A lot of it is also just Darwinian sexual politics. In Robert Ardrey’s 1997 milestone study, “The Territorial Imperative,” he compares the mating displays of the Ugandan kob (a large African antelope) to the chesty, bellowing behavior one might find at any frat-night kegger-or even Swami’s on a moderately good weekend. Each eligible buck-usually 15 or so of the strongest or most imposing out of perhaps 1,000-will stake out a small grassy “stamping ground” and jealously defend their turf against all challengers. The does mince by and choose to mate with the most dominant males (often nearly all of them in succession).

“The human male, encountering a stamping ground for the first time, cannot fail to identify himself with the contestants before him,” writes Ardrey. “And despite his most secret dreams of sex and riot he will thank a merciful evolutionary destiny that made him a man and not a Ugandan kob; it’s all just a bit too much trouble.”

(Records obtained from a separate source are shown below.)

-- ==== Sys2Proof/WellFormed.lean ====
section
/-! DEFINITION. The well-formedness checks: of an instruction, of a command word (30_encoding.md R93) and of the parameters a
block is built with (00_scope.md R8). -/

namespace Sys2Proof

/-- OP, CMD[7:0] (30_encoding.md R90, R92). -/
abbrev opField (w : Word) : BitVec 8 := w.extractLsb' 0 8

/-- SRC, CMD[8] (30_encoding.md R90, R92). -/
abbrev srcField (w : Word) : BitVec 1 := w.extractLsb' 8 1

/-- The reserved field CMD[63:9] (30_encoding.md R90). -/
abbrev reservedField (w : Word) : BitVec 55 := w.extractLsb' 9 55

/-- The opcode of the one command that uses SRC, 0x04 (30_encoding.md R91, R93). -/
abbrev spiralOp : BitVec 8 := 0x04#8

/-- A command word that 30_encoding.md R93 does not call illegal. -/
def legalWord (w : Word) : Bool :=
  decide (opField w < 0x05#8) && decide (reservedField w = 0#55) &&
    (decide (srcField w = 0#1) || decide (opField w = spiralOp))

/-- The operands an instruction carries are in range. The only operand, SRC, is an inductive type with exactly the two values
of its one-bit field (30_encoding.md R92), so no instruction is ill-formed. -/
def Instr.wellFormed : Instr → Bool
  | .nop => true
  | .clear => true
  | .select => true
  | .serialize => true
  | .spiral .frames => true
  | .spiral .diffs => true

namespace Config

/-- 2 ≤ N_MAX ≤ 65536 (00_scope.md R8). -/
def Params.nMaxOk (p : Params) : Bool := decide (2 ≤ p.nMax) && decide (p.nMax ≤ 65536)

/-- 2 ≤ OUT_MAX ≤ 1048576 (00_scope.md R8). -/
def Params.outMaxOk (p : Params) : Bool := decide (2 ≤ p.outMax) && decide (p.outMax ≤ 1048576)

/-- SPIRAL is a bijection of 0..63, which for a table of 64 positions below 64 is that no position occurs twice (R8). -/
def Params.spiralOk (p : Params) : Bool := decide p.spiral.toList.Nodup

/-- The parameters lie in the ranges of 00_scope.md R8. -/
def Params.wellFormed (p : Params) : Bool := p.nMaxOk && p.outMaxOk && p.spiralOk

end Config

end Sys2Proof
end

Fast-forward a few epochs to early 21st century, observations of Homo sapiens, subgenus surfer. Substitute waves for women and you see this same testosterone-fueled behavior echoed out in any crowded line-up. Surfers, for all their pious claims of camaraderie and brotherhood, tend to be a divided, fractious tribe. The near-pathological need of one surfer to out-cool the other is carried straight from the parking lot to the line-up.